The principal objective of this R01 project, which is an important step toward this goal, is to move the lead
candidate EP67 (or analogue) along an IND-leading pathway that strengthens such designation by the FDA.
This objective will be approached by the following specific aims: 1) Down-select from our lead candidate EP67
by refining/enhancing the structure-function attributes of EP67 from a series of analogues with residue
substitutions for Pro at position 7; 2) Demonstrate therapeutic efficacy of EP67/analogue in inducing host-
innate immune responses against local and systemic methicillin-resistant Staphylococcus aureus (MRSA)
infections in the human-relevant porcine model; and 3) Initiate safety/toxicity/pharmacokinetic studies of
EP67/analogue in industry standard murine models. The team assembled for this project will bring the
technological, clinical, regulatory, and product development expertise necessary for an IND application and
sustainability through the FDA regulatory process leading to clinical trials.

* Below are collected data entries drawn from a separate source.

/-- Where a byte of memory that the host reaches lies; none reads all ones and takes no write. -/
def windowKey (a : BarAcc) (off : Nat) : Option Nat :=
  if a.bar = 2 then
    if a.fn < 16 then (if off < 0xB80000000 then some (hbmKey a.fn off) else none)
    else if a.fn = 16 ∧ off < 0x30000000 then some (granaryKey (off / 0x180000) (off % 0x180000))
    else none
  else if a.bar = 4 ∧ a.fn < 2 ∧ off < cellarHalf ∧ !reservedKey (cellarKey (a.fn * cellarHalf + off)) then
    some (cellarKey (a.fn * cellarHalf + off))
  else none

/-- Host reads also reach the capsule fault queue. -/
def readKey (a : BarAcc) (off : Nat) : Option Nat :=
  if a.bar = 2 ∧ a.fn < 16 ∧ 0xBC4000000 ≤ off ∧ off < 0xBC4000000 + 16640 * cfqPlaces then some (hbmKey a.fn off) else windowKey a off

/-- The control unit that an access names; a reserved unit (R23) is none (log 56). -/
def accessUnit (a : BarAcc) : Option Nat :=
  if a.bar = 0 then (if a.fn < 16 then some a.fn else if a.fn = 16 then some packageUnit else none)
  else if a.bar = 6 ∧ unitExists a.fn then some a.fn
  else none

/-- The byte that a BAR access reaches is homed at a die in reset or fenced, such as the one that holds a repaired slice (R13, R28). -/
def homeDown (s : State) (k : Nat) : Bool := s.dead (s.homeDie k)

/-- What a host read of a byte gives, and the code of the record it writes. What a die in reset answers is the implementation's: the
`i`th choice (log 18). -/
def hostByte (s : State) (i k : Nat) : Byte × Option FaultCode :=
  if homeDown s k then (Config.hostByte (s.draws + i), none)
  else if s.isRetired k then (0xFF, some .memUe)
  else if s.isLattice k then
    if plotValid (s.plot k).attr then (if plotFrozen (s.plot k).attr then (s.load k, none) else (0xFF, some .unfrozenRead))
    else (0xFF, none)
  else (s.load k, none)

/-- One record of CLASS 1 for an access, with the first GA that calls for it: in the buffer of the die whose function carried the access,
or of the least compute die that works (R460; log 59 for CXL.mem). -/
def hostRecord (s : State) (a : BarAcc) (code : FaultCode) (k : Nat) : State :=
  match if a.bar = 2 ∧ a.fn < 16 then some a.fn else leastDie s with
  | some d => s.record d (recordFor 0 1 code none (some (gaOf s k)) 0)
  | none => s

/-- A record for each code met, at its first byte. -/
def hostRecords (s : State) (a : BarAcc) (codes : List FaultCode) (met : List (Nat × FaultCode)) : State :=
  codes.foldl (fun s c => match met.find? fun x => x.2 = c with | some x => hostRecord s a c x.1 | none => s) s

/-- Codes met by the bytes of a read. -/
def readCodes (s : State) (a : BarAcc) (n : Nat) : List (Nat × FaultCode) :=
  (List.range n).filterMap fun i => (readKey a (a.off + i)).bind fun k => (hostByte s i k).2.map fun c => (k, c)

/-- The function of a BAR access is that of a die which is in reset or fenced. -/
def functionDown (s : State) (a : BarAcc) : Bool := decide (a.bar ≤ 2) && decide (a.fn < 16) && s.dead a.fn

/-- Bytes of an access that names no BAR or unit: all ones, as PCI Express has it for a function that is absent (log 56). -/
def allOnes (n : Nat) : List Byte := List.replicate n 0xFF

/-- HOST_READ: what a die in reset answers is the implementation's (log 18). -/
def execHostRead (a : BarAcc) (n : Nat) (s : State) : Out :=
  if functionDown s a then
    .next { s with hostReply := some ((List.range n).map fun i => Config.hostByte (s.draws + i)), draws := s.draws + n }
  else match accessUnit a with
    | some u =>
      let ctx := if u < 16 ∧ 0x60000 < a.off + n ∧ a.off < 0x6E000 then debugContext s u else []
      let s := { s with hostReply := some ((List.range n).map fun i => registerByte s u (a.off + i) ctx) }
      .next (if u < 16 ∧ a.off < 0x41020 ∧ 0x41018 < a.off + n then s.modDie u fun d => { d with lerr := 0 } else s)
    | none =>
      if a.bar = 2 ∨ a.bar = 4 then
        let bs := (List.range n).map fun i => match readKey a (a.off + i) with | some k => (hostByte s i k).1 | none => 0xFF
        let down := (List.range n).any fun i => (readKey a (a.off + i)).any (homeDown s)
        let s := hostRecords s a [.unfrozenRead, .memUe] (readCodes s a n)
        .next { s with hostReply := some bs, draws := s.draws + b2n down * n }
      else .next { s with hostReply := some (allOnes n) }

/-! ## Writing control registers (R367, R370, R399, R403, R415) -/

/-- A write to a plain register: refused whole when it sets a bit its layout gives as zero. -/
def plainWrite (s : State) (die : Nat) (v mask : Word) (f : Die → Die) : Out :=
  .next (if v &&& ~~~mask = 0 then s.modDie die f else refuseWrite s die)

/-- LCMD (R370): the command's own effect, or LERR[1]. -/
def writeLcmd (die : Nat) (v : Word) (s : State) : Out :=
  let slot := bitsOf v 5 0
  if v &&& ~~~0x73F#64 ≠ 0 then .next (refuseWrite s die)
  else match bitsOf v 10 8 with
    | 1 => execLcmdPreempt die slot s
    | 2 => execLcmdResume die slot s
    | 3 => execLcmdTearDown die slot s
    | 4 => execLcmdRelease die slot s
    | _ => .next (refuseWrite s die)

/-- PRESP (R403). -/
def writePresp (die : Nat) (v : Word) (s : State) : Out :=
  let seq := bitsOf v 31 0
  if v &&& ~~~0x3FFFFFFFF#64 ≠ 0 then .next (refuseWrite s die)
  else match bitsOf v 33 32 with
    | 1 => execPrespRetry die seq s
    | 2 => execPrespDeny die seq s
    | _ => .next (refuseWrite s die)

/-- Bytes into the record windows; a window whose slot is not free takes none (R369). -/
def writeWindows (die off : Nat) (bs : List Byte) (s : State) : State :=
  s.modDie die fun d => { d with lwin := bs.zipIdx.foldl (fun m x =>
    let o := off + x.2
    if o < 0x40000 ∧ (SMap.get d.lstat (0, 0) (o / 4096)).1 = stFree then SMap.set m 0 o x.1 else m) d.lwin }

/-- Registers on which any write acts, whatever its value (R203, R367, R399). -/
def actsOnWrite : List Nat := [0x41000, 0x51010, 0x55010]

This will have a positive impact in
the field by bringing to the forefront the concept of host-directed immunotherapy as a safe and effective
strategy for treating antibiotic resistant infections within the therapeutic framework of “One Health”.

## Key facts

- **NIH application ID:** 9959307
- **Project number:** 5R01AI125137-05
- **Recipient organization:** UNIVERSITY OF NEBRASKA MEDICAL CENTER
- **Principal Investigator:** JOSEPH Anthoney VETRO
- **Activity code:** R01 (R01, R21, SBIR, etc.)
- **Funding institute:** NIH
- **Fiscal year:** 2020
- **Award amount:** $620,473
- **Award type:** 5
- **Project period:** 2016-07-07 → 2022-06-30

## Primary source

NIH RePORTER: https://reporter.nih.gov/project-details/9959307

## Citation

> US National Institutes of Health, RePORTER application 9959307, Host-Directed Immunotherapy: A "One Health" Approach (5R01AI125137-05). Retrieved via AI Analytics 2026-05-24 from https://api.ai-analytics.org/grant/nih/9959307. Licensed CC0.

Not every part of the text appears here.